C:\Program Files (x86)\Backblaze\x64\bztrans_thread18.exe
C:\Program Files (x86)\Backblaze\x64\bztrans_thread19.exe
It is the same on the Macintosh, but found in the folder /Library/Backblaze.bzpkg/
with the same names as above. By assigning uniquely named executables
to do each task, customers can watch the (now "named") threads come and go
in "Activity Monitor" on the Macintosh, and "Task Manager" on Windows.
Now, you might notice there are only 20 of these executable names numbered
"00" - "19" and you can use up to 30 threads. At some point this
system is silly and wastes customer disk space, so when bztransmit is using
21 - 30 threads it assigns a task that is supposed to be done by
"thread25.exe" to a unique thread of course, but it uses the executable
named "bztrans_thread05.exe" to do the task. In other words, if the
thread is numbered #20-29 then subtract 10 from the actual thread number to
know which executable name was used.
Resource
Load bzfilelist puts on customer laptop:
bztransmit does all the encryption, and all the network communication for
Backblaze's client, and depending on the customer settings and the size
of the customer data it can use as little as
100 MBytes of RAM and a very small CPU load (5% of one core), or it can cause quite a bit of
load and RAM use, and use all 16 cores of CPU at the same time. The
worst case situation is this: the customer is using 30 threads and they have
a lot of 100 MByte files, this means each bztransmit process could be
holding 100 MBytes EACH, for a total of 3 GBytes RAM use just for the data
in memory, and it might actually come close to using 4 GBytes of RAM use
when you include the extra data structures to figure out what to backup.
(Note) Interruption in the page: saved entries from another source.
-- ==== Sys2Proof/Machine/State.lean ====
section
/-! DEFINITION. The machine state (10_state.md R20 to R35), its value after reset (R37, R220), and the ways a step
could end other than in a next state. Plain data throughout. -/

namespace Sys2Proof.Machine

/-- The six named errors of R190. Those of a step are not stops: the step ends in a next state and reports the error
(R191 to R193, R195). -/
inductive MachineError where
  /-- An access above 0xFFF; it records the lowest such address of the access (R53, R190). -/
  | memoryOutOfBounds (addr : Nat)
  /-- A call with 16 addresses on the stack (R113, R190). -/
  | stackOverflow
  /-- A return on the empty stack (R111, R190). -/
  | stackUnderflow
  /-- A word that is no instruction; it records the raw word (R80, R190). -/
  | unknownOpcode (w : Word)
  /-- A ROM image longer than 3584 bytes (R181, R196). -/
  | romTooLarge
  /-- The host could not obtain the image (R197). -/
  | romUnreadable
deriving DecidableEq, Repr

/-- The spec's own numbering of the errors, labels only (R190, D1). -/
def errorCode (e : MachineError) : Nat :=
  match e with
  | .memoryOutOfBounds _ => 1
  | .stackOverflow => 2
  | .stackUnderflow => 3
  | .unknownOpcode _ => 4
  | .romTooLarge => 5
  | .romUnreadable => 6

/-- Main memory as data: the cells that differ from the reset contents, addresses rising (log 12). Its operations and
its well-formedness are in Machine/Memory.lean. -/
abbrev Memory := List Host.Cell

/-- The framebuffer: 32 rows, the top one first, of 64 cells, the left one first; true is on (R20, R33). -/
abbrev Framebuffer := Vector (Vector Bool 64) 32

/-- The aggregate machine state of R20, and the model's own last three fields (log 1, log 2). -/
@[ext]
structure State where
  /-- `V[0]` to `V[15]` (R21). -/
  v : Vector Byte 16
  /-- `I` (R28). -/
  i : Word
  /-- `PC` (R25, R26). -/
  pc : Word
  /-- `STACK[0]` to `STACK[15]` (R29). -/
  stack : Vector Word 16
  /-- `SP`, the depth, 0 to 16 (R29). -/
  sp : Fin 17
  /-- `MEM` (R32, R54). -/
  mem : Memory
  /-- `FB` (R33). -/
  fb : Framebuffer
  /-- `DT` (R30). -/
  dt : Byte
  /-- `ST` (R31). -/
  st : Byte
  /-- `KEY[0]` to `KEY[15]`, true is pressed (R34). -/
  key : Vector Bool 16
  /-- The draw-request flag (R24). -/
  drawReq : Bool
  /-- The beep-request flag (R24). -/
  beepReq : Bool
  /-- The model's own: the error the latest step reported, an output and not state of the hardware (R35, R98).
  DESIGN CHOICE, safe, log 1. -/
  err : Option MachineError
  /-- The model's own: the random byte given to the step in progress, an input (R7, R91). DESIGN CHOICE, safe,
  log 2. -/
  rnd : Byte
  /-- The model's own: how many random bytes `step` has taken. DESIGN CHOICE, safe, log 2. -/
  draws : Nat
deriving DecidableEq, Repr

/-- The faults of a step: there are none. The machine has no halt and every error is a next state (R7, R99, R191), so
nobody raises a fault and no constructor is needed. Safe. Log 11. -/
inductive Fault where
deriving DecidableEq, Repr

/-- Why a step could give an instruction no meaning. -/
inductive Refusal where
  /-- Raised by an arm of `exec` whose instruction has no meaning yet; every arm has one, so no step raises it. Safe:
  the machine would stop where the hardware goes on. -/
  | notModelled (mnemonic : String)
deriving DecidableEq, Repr

/-- The three outcomes of this machine. -/
abbrev Result := Host.Outcome State Fault Refusal

/-- The machine right after `reset()` (R37, R220). Memory with nothing listed reads as the font and zeros. The values
of `i`, `stack`, `fb`, `key`, `drawReq` and `beepReq` rest on the spec's decision D23 (log 3); those of `err`, `rnd`
and `draws` are the model's (log 1, log 2). -/
def State.reset : State where
  v := Vector.replicate 16 0
  i := 0
  pc := 0x200
  stack := Vector.replicate 16 0
  sp := 0
  mem := []
  fb := Vector.replicate 32 (Vector.replicate 64 false)
  dt := 0
  st := 0
  key := Vector.replicate 16 false
  drawReq := false
  beepReq := false
  err := none
  rnd := 0
  draws := 0

end Sys2Proof.Machine
end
Now that is up to the customer, and a customer who wants to backup all night
long and has a modern laptop with 16 GBytes of RAM won't even notice it.
But a customer with only a slightly old 8 GByte RAM laptop trying to use
their laptop during the middle of the day might want to set Backblaze to
only use 10 threads to keep their RAM use way down low at less than 1 GByte.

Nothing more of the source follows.